### EXTRACTED ENTRIES
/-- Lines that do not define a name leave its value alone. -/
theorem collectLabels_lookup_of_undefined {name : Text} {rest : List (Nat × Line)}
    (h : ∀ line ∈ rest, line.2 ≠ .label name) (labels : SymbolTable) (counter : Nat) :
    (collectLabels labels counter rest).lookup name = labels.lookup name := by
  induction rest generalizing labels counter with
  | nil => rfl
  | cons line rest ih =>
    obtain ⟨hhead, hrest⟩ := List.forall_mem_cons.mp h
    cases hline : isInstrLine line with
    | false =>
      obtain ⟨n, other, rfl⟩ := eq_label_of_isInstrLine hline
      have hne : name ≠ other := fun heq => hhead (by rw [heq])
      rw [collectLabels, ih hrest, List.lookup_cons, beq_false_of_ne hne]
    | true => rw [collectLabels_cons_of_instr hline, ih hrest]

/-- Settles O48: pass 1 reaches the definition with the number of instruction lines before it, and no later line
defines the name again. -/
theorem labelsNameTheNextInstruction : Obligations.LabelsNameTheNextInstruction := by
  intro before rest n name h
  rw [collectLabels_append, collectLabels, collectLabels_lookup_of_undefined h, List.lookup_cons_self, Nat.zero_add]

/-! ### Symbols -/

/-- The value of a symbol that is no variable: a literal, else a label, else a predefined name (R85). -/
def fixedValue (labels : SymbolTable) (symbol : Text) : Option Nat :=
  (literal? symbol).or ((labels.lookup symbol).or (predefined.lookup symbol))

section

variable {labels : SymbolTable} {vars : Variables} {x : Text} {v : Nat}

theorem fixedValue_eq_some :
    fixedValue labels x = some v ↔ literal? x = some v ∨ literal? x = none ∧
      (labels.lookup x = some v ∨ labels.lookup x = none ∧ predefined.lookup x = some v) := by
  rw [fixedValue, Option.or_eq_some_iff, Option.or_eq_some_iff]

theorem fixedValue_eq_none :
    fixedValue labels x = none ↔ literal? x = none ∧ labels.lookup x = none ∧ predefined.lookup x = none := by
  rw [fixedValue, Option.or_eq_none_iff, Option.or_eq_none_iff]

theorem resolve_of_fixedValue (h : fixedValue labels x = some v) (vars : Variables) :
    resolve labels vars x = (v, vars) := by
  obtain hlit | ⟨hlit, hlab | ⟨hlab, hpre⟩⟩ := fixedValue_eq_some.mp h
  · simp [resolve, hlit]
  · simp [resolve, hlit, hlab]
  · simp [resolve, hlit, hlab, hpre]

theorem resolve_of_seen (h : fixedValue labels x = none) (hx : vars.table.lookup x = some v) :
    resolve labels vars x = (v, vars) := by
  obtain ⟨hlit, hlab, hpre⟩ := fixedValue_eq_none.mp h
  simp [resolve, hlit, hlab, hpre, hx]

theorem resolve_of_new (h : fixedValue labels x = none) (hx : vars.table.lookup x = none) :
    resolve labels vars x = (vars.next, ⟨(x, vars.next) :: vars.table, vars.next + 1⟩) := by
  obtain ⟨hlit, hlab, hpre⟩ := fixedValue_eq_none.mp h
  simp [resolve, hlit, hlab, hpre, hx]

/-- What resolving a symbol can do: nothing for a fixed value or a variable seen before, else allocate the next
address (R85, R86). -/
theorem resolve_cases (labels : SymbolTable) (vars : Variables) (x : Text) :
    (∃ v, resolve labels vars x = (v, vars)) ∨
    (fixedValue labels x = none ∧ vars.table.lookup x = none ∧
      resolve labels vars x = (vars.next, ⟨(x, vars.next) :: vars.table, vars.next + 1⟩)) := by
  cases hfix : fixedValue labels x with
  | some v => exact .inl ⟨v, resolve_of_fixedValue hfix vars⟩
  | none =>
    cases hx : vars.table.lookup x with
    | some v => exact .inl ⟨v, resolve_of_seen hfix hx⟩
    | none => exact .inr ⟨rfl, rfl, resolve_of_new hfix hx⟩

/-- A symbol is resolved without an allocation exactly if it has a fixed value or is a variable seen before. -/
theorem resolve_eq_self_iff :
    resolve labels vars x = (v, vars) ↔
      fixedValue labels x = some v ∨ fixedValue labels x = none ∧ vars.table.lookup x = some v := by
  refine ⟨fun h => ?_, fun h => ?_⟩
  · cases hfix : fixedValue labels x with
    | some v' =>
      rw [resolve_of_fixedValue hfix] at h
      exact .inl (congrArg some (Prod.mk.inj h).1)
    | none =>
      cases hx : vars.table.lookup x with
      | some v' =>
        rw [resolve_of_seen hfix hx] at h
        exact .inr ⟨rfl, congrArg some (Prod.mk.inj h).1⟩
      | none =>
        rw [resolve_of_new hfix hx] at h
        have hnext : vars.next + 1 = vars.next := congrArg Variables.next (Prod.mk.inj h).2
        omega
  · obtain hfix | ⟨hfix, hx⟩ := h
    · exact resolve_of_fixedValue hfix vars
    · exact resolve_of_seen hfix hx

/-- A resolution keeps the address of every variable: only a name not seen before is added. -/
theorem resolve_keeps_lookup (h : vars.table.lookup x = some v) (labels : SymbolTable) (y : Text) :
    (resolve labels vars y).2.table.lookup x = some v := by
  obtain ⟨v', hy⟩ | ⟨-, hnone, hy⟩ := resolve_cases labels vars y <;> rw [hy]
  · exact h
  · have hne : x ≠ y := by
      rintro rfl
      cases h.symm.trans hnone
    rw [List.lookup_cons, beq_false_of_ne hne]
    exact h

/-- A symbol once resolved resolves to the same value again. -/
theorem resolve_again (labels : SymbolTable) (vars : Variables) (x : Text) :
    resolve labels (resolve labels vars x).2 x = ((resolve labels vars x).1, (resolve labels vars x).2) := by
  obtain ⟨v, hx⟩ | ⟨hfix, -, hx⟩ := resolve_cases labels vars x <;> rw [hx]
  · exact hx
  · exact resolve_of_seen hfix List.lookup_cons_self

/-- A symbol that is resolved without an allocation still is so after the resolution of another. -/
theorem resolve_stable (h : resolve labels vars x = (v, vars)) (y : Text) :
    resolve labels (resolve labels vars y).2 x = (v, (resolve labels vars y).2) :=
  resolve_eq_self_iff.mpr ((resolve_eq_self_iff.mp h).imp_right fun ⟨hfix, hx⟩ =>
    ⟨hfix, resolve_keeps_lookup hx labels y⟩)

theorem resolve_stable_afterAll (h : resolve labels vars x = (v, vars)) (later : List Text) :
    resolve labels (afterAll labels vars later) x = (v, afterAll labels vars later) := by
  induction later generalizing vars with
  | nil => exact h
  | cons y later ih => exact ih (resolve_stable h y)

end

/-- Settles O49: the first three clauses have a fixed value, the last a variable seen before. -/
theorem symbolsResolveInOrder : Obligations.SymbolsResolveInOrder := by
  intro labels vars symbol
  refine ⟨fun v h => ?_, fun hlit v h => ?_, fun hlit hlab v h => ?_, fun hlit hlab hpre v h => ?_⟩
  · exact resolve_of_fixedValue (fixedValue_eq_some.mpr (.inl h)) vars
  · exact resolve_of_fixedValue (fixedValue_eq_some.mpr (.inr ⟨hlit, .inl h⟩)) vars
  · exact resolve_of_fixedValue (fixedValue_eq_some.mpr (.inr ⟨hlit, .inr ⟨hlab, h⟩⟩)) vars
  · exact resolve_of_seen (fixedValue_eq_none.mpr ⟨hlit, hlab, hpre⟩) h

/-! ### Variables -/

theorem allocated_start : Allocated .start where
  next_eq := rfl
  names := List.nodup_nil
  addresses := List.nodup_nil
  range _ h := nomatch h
* * *
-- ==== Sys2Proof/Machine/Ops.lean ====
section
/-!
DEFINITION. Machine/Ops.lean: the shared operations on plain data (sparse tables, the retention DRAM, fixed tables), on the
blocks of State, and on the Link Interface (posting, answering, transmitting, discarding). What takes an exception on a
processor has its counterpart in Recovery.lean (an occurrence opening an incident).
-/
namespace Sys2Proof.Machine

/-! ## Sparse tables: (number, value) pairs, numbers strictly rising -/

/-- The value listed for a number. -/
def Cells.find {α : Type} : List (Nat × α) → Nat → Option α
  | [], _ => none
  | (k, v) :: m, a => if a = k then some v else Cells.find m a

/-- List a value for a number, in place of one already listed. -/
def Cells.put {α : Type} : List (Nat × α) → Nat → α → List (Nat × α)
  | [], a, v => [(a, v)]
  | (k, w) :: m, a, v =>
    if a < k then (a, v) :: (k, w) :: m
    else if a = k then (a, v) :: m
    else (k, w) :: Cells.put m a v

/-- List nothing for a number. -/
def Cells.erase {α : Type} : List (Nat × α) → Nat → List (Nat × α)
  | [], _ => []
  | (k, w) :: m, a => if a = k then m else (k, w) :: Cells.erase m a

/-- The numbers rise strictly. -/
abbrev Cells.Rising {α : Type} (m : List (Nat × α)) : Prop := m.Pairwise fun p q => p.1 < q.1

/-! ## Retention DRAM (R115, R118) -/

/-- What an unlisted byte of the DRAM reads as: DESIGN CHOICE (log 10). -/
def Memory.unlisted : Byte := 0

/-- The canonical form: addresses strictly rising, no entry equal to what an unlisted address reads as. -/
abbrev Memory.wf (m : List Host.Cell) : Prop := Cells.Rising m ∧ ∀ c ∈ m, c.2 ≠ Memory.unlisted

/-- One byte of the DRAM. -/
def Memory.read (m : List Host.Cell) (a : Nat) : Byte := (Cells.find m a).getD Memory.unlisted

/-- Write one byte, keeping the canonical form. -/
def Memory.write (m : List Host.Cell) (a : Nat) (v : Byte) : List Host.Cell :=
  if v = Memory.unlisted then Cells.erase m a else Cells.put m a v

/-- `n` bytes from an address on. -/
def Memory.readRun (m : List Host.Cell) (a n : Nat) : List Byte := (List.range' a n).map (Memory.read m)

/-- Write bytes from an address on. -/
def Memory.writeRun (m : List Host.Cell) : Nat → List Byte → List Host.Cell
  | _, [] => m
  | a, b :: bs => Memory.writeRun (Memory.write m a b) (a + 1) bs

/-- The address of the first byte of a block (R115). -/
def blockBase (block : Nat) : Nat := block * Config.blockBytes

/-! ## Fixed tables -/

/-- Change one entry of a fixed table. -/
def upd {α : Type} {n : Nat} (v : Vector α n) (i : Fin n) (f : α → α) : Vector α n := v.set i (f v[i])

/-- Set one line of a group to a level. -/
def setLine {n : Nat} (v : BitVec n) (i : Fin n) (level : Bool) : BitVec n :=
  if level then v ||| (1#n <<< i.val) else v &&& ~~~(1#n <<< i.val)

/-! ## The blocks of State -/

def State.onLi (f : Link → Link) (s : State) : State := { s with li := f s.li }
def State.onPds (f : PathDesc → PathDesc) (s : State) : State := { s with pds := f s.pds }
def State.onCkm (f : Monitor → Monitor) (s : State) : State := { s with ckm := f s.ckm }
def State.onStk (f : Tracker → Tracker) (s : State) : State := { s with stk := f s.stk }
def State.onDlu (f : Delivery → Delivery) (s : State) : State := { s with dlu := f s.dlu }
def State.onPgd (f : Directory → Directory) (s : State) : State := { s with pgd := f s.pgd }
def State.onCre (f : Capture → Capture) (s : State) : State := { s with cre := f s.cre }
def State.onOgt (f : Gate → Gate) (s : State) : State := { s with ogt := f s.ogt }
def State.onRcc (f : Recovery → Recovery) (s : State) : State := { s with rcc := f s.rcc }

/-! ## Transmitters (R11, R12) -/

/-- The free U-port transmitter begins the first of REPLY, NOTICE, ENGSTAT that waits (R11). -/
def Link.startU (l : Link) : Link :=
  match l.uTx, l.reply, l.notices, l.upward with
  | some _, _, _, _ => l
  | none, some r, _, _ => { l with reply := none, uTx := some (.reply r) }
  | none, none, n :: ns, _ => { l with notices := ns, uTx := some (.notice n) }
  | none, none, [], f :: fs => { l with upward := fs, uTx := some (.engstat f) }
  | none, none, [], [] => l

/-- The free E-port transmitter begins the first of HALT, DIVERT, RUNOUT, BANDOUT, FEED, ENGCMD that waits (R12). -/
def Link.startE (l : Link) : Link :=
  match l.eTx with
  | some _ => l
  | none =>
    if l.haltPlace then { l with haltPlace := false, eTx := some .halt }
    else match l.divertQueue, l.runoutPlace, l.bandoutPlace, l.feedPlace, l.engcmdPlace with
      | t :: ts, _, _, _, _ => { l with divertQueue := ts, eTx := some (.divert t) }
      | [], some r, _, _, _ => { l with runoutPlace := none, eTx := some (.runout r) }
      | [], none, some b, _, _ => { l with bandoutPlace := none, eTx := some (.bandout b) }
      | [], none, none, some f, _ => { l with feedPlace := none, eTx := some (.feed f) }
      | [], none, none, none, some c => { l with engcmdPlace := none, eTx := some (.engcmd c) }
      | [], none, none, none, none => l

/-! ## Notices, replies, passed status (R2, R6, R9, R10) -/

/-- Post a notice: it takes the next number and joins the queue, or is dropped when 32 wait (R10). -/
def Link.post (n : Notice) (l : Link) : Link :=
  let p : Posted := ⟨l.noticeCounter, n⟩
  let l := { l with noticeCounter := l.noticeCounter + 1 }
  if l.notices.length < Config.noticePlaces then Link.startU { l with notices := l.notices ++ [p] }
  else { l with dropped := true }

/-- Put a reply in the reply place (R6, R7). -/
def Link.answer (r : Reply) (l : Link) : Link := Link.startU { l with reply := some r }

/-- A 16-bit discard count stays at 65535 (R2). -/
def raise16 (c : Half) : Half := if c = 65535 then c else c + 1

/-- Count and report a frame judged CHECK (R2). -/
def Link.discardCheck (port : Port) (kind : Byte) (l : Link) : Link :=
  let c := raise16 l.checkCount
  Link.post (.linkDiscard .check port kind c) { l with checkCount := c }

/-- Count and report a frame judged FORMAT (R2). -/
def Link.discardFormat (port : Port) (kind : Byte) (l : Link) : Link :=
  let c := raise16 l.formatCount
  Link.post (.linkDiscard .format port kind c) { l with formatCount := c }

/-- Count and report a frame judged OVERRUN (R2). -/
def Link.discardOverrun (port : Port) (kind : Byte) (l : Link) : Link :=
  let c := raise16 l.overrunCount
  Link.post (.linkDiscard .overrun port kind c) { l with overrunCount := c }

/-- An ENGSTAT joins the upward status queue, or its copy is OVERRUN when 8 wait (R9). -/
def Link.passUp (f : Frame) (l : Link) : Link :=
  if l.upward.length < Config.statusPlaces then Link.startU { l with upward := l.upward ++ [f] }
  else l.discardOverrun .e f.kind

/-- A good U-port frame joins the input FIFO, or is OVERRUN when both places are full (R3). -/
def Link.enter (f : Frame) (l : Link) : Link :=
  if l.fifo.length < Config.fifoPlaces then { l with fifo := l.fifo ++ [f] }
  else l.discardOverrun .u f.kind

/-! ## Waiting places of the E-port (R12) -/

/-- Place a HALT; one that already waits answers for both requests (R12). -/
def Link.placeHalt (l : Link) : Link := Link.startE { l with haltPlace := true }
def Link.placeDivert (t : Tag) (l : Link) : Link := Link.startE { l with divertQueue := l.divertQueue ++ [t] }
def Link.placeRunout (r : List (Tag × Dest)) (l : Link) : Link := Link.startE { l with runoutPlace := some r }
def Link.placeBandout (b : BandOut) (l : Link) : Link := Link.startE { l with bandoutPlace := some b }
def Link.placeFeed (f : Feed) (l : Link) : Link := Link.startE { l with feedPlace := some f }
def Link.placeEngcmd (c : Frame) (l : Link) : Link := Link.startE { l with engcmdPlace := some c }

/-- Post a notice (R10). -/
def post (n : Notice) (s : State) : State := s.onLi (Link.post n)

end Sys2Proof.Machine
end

### WORK ORDER
In the entries above, restate word for word the lines between the one holding "value alone. -/" and the one holding "(collectLabels labels counter", inclusive, and nothing besides.

### ANSWER TO THE PROBLEM
/-- Lines that do not define a name leave its value alone. -/
theorem collectLabels_lookup_of_undefined {name : Text} {rest : List (Nat × Line)}
    (h : ∀ line ∈ rest, line.2 ≠ .label name) (labels : SymbolTable) (counter : Nat) :
    (collectLabels labels counter rest).lookup name = labels.lookup name := by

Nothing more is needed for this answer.